4. The Reporting Person disclaims beneficial ownership of these shares, and this report shall not be deemed an admission that the Reporting Person is the beneficial owner of such securities for purposes of Section 16 or for any other purpose.
5. This option, representing a right to purchase a total of 130,000 shares, became exercisable with respect to one-quarter of the underlying shares on December 18, 2009, which was the first anniversary of the date on which the option was granted. The remaining shares vest quarterly thereafter over the next three years.
Remarks:
/s/ Christine Ocampo 09/18/2012
** Signature of Reporting Person Date
Reminder: Report on a separate line for each class of securities beneficially owned directly or indirectly.

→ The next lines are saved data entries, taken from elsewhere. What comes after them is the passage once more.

-- ==== Sys2Proof/Laws/Commands.lean ====
section
/-!
SUPPORT. What the dispatch does, said once for all commands: SRST apart, a command is its pseudocode behind the
acceptance sequence (40_control R90, R97).
-/

namespace Sys2Proof.Machine

/-- The pseudocode of a command (40_control R90 step 4). -/
def commandBody : Instr → State → Res Unit
  | .nop, s => .done () s
  | .setcfg opd, s => setcfgBody opd s
  | .setkey k, s => .done () { s with key := k }
  | .setsrclen n, s => setsrclenBody n s
  | .beginOp, s => .done () (beginState s)
  | .srst, s => .done () (softReset s)
  | .hdrb b, s => wrHdr b s
  | .sym c, s => symBody c s
  | .eofile, s => eofileBody s
  | .finish, s => finishBody s
  | .hdrrd, s => hdrrdBody s
  | .dstep, s => dstepBody s

variable {s t : State} {i : Instr}

theorem exec_srst (s : State) : exec .srst s = .next (softReset s) := rfl

/-- Every command but SRST is accepted or turned away as 40_control R90 says. -/
theorem exec_eq (h : i ≠ .srst) : exec i s = accept i.opc (legalPhases i) (commandBody i) s := by
  cases i <;> first | rfl | exact absurd rfl h

theorem exec_err (h : i ≠ .srst) (he : s.phase = .err) : exec i s = .next s := by rw [exec_eq h, accept_err he]

theorem exec_illegal (he : s.phase ≠ .err) (hl : s.phase ∉ legalPhases i) :
    exec i s = .next (raise .seq (i.opc.zeroExtend 32) s) := by
  have h : i ≠ .srst := by
    rintro rfl
    cases hp : s.phase <;> simp_all [legalPhases]
  rw [exec_eq h, accept_illegal hl he]

theorem exec_legal (hl : s.phase ∈ legalPhases i) : exec i s = (commandBody i s).outcome := by
  have he : s.phase ≠ .err := by
    intro he
    rw [he] at hl
    cases i <;> simp [legalPhases] at hl
  by_cases h : i = .srst
  · subst h
    rfl
  · rw [exec_eq h, accept_legal hl he]

/-- Everything a command can do. -/
theorem exec_cases {D : Unit → State → Prop} {R : State → Prop} {S : Prop} (h : exec i s = .next t)
    (hb : s.phase ∈ legalPhases i → Res.Post D R S (commandBody i s)) :
    (i ≠ .srst ∧ s.phase = .err ∧ t = s) ∨
      (s.phase ≠ .err ∧ s.phase ∉ legalPhases i ∧ t = raise .seq (i.opc.zeroExtend 32) s) ∨
      (i = .srst ∧ t = softReset s) ∨ (s.phase ≠ .err ∧ s.phase ∈ legalPhases i ∧ (D () t ∨ R t)) := by
  by_cases hi : i = .srst
  · subst hi
    cases h
    exact .inr (.inr (.inl ⟨rfl, rfl⟩))
  · rw [exec_eq hi] at h
    rcases accept_cases h (fun _ hl => hb hl) with ⟨h1, h2⟩ | h | h
    · exact .inl ⟨hi, h1, h2⟩
    · exact .inr (.inl h)
    · exact .inr (.inr (.inr h))

end Sys2Proof.Machine
end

* If the form is filed by more than one reporting person, see Instruction 4 (b)(v).
** Intentional misstatements or omissions of facts constitute Federal Criminal Violations See 18 U.S.C. 1001 and 15 U.S.C. 78ff(a).
Note: File three copies of this Form, one of which must be manually signed. If space is insufficient, see Instruction 6 for procedure.
Persons who respond to the collection of information contained in this form are not required to respond unless the form displays a currently valid OMB Number.